DT:  I only play golf.  The optics wouldn’t work.

VP:  I suppose not.  So let’s talk business.  What can you do for me in Ukraine?

DT:  My new Polish friends tell me you need to stop destabilizing the situation there.

VP:  Screw the Poles–they’re just losers.  There’s a reason their country is always being occupied.  Ukraine belongs to us.

DT:  But you can’t just go around invading all of your neighbors.

VP:  Why not?  If you have to invade Mexico after their next election, I promise I won’t say a word about it.  Mexico belongs to you.  Ukraine belongs to us.

DT:  I’ll think about it.

VP:  What about Syria?  Why can’t we cooperate there?  Assad is a great guy when you get to know him.  He’s one of us.

DT:  But you’re effectively supporting Iran, and we can’t live with that.

VP:  The ayatollahs aren’t as crazy as you think.  But here’s a deal:  you can have a free hand with Iran if you’ll give me one in Ukraine.  Does that work?

DT:  That sounds like a deal.

VP:  Can you do anything about sanctions?

DT:  Can you help with North Korea?

VP:  No can do with that, bro.  We don’t have any influence there.

DT:  I understand.  Even Xi hasn’t been able to help.

VP:  Anything else?

DT:  No, but it’s been fun.
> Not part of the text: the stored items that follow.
-- ==== Sys2Proof/Tests/Slice0.lean ====
section
/-! SUPPORT. Tests. Expected values come from spec/: the patterns of 30_encoding.md R95 and the vectors of 95_test_vectors.md,
whose section each test names. One step each, on a small state. The last part is a witness for every obligation with a
hypothesis: a state and operands that meet all its hypotheses together. -/

namespace Sys2Proof.Tests

open Sys2Proof Sys2Proof.Machine Sys2Proof.Claim

/-- The word run as the next instruction of `s` gives a next state with the property. -/
def runs (w : Nat) (s : State) (p : State → Bool) : Bool :=
  match step (s.withFetchWord 16 w) with
  | .next t => p t
  | .fault _ => false
  | .refused _ => false

/-- One instruction on `s` gives a next state with the property. -/
def does (i : Instr) (s : State) (p : State → Bool) : Bool :=
  match exec i s with
  | .next t => p t
  | .fault _ => false
  | .refused _ => false

/-- The reset state with some registers changed. -/
def regs (l : List (Nat × Byte)) : State := l.foldl (fun s p => s.setReg (Fin.ofNat 16 p.1) p.2) State.reset

/-- The reset state with `I`, some registers and bytes at `I` changed. -/
def atIndex (i : Word) (l : List (Nat × Byte)) (bytes : List Byte) : State :=
  { regs l with i := i, mem := Memory.writeBytes [] i.toNat bytes }

/-- The reset state with the given keys pressed and one register changed. -/
def withKeys (ks : List Nat) (x : Nat) (b : Byte) : State :=
  { regs [(x, b)] with keys := Vector.ofFn fun k : Fin 16 => ks.contains k.val }

/-- The reset state with a call stack of the given depth, every slot holding the same address. -/
def withStack (sp : Fin 17) (a : Word) : State := { State.reset with sp := sp, stk := Vector.replicate 16 a }

/-- A fault taken: code, information, and `PC` unmoved. -/
def faulted (code info pc : Nat) (t : State) : Bool :=
  t.status == .faulted && t.fcause.toNat == code && t.finfo.toNat == info && t.pc.toNat == pc

/-! ## Ill-formed lines are refused (R93, R99) -/

theorem test_wf_register : (AsmBody.op "LD" [.v 16, .num 0]).wf = false := by decide
theorem test_wf_second_register : (AsmBody.op "OR" [.v 1, .v 16]).wf = false := by decide
theorem test_wf_byte : (AsmBody.op "LD" [.v 1, .num 256]).wf = false := by decide
theorem test_wf_address : (AsmBody.op "JP" [.num 4096]).wf = false := by decide
theorem test_wf_rows : (AsmBody.op "DRW" [.v 1, .v 2, .num 16]).wf = false := by decide
theorem test_wf_indexed_jump_register : (AsmBody.op "JP" [.v 1, .num 0x300]).wf = false := by decide
theorem test_wf_name : (AsmBody.op "NOP" []).wf = false := by decide
theorem test_wf_operand_kind : (AsmBody.op "LD" [.dt, .num 3]).wf = false := by decide
theorem test_wf_operand_count : (AsmBody.op "CLS" [.v 0]).wf = false := by decide
theorem test_wf_data_word : (AsmBody.dw 65536).wf = false := by decide
theorem test_wf_data_byte : (AsmBody.db 256).wf = false := by decide
theorem test_wf_largest : (AsmBody.op "DRW" [.v 15, .v 15, .num 15]).wf = true := by decide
Let’s go and have our pictures taken by the fake news.

The photos are taken, and Trump leaves.

On the Hamburg Protests

You could understand this sort of thing when the neoliberal consensus prevailed, but what does it mean after Trump and Brexit?  Are these people actually, probably without knowing it, demonstrating for Donald Trump’s nationalist and protectionist agenda?  Or are they clamoring for the return of communism? Good luck with that.

Either way, it doesn’t make any sense.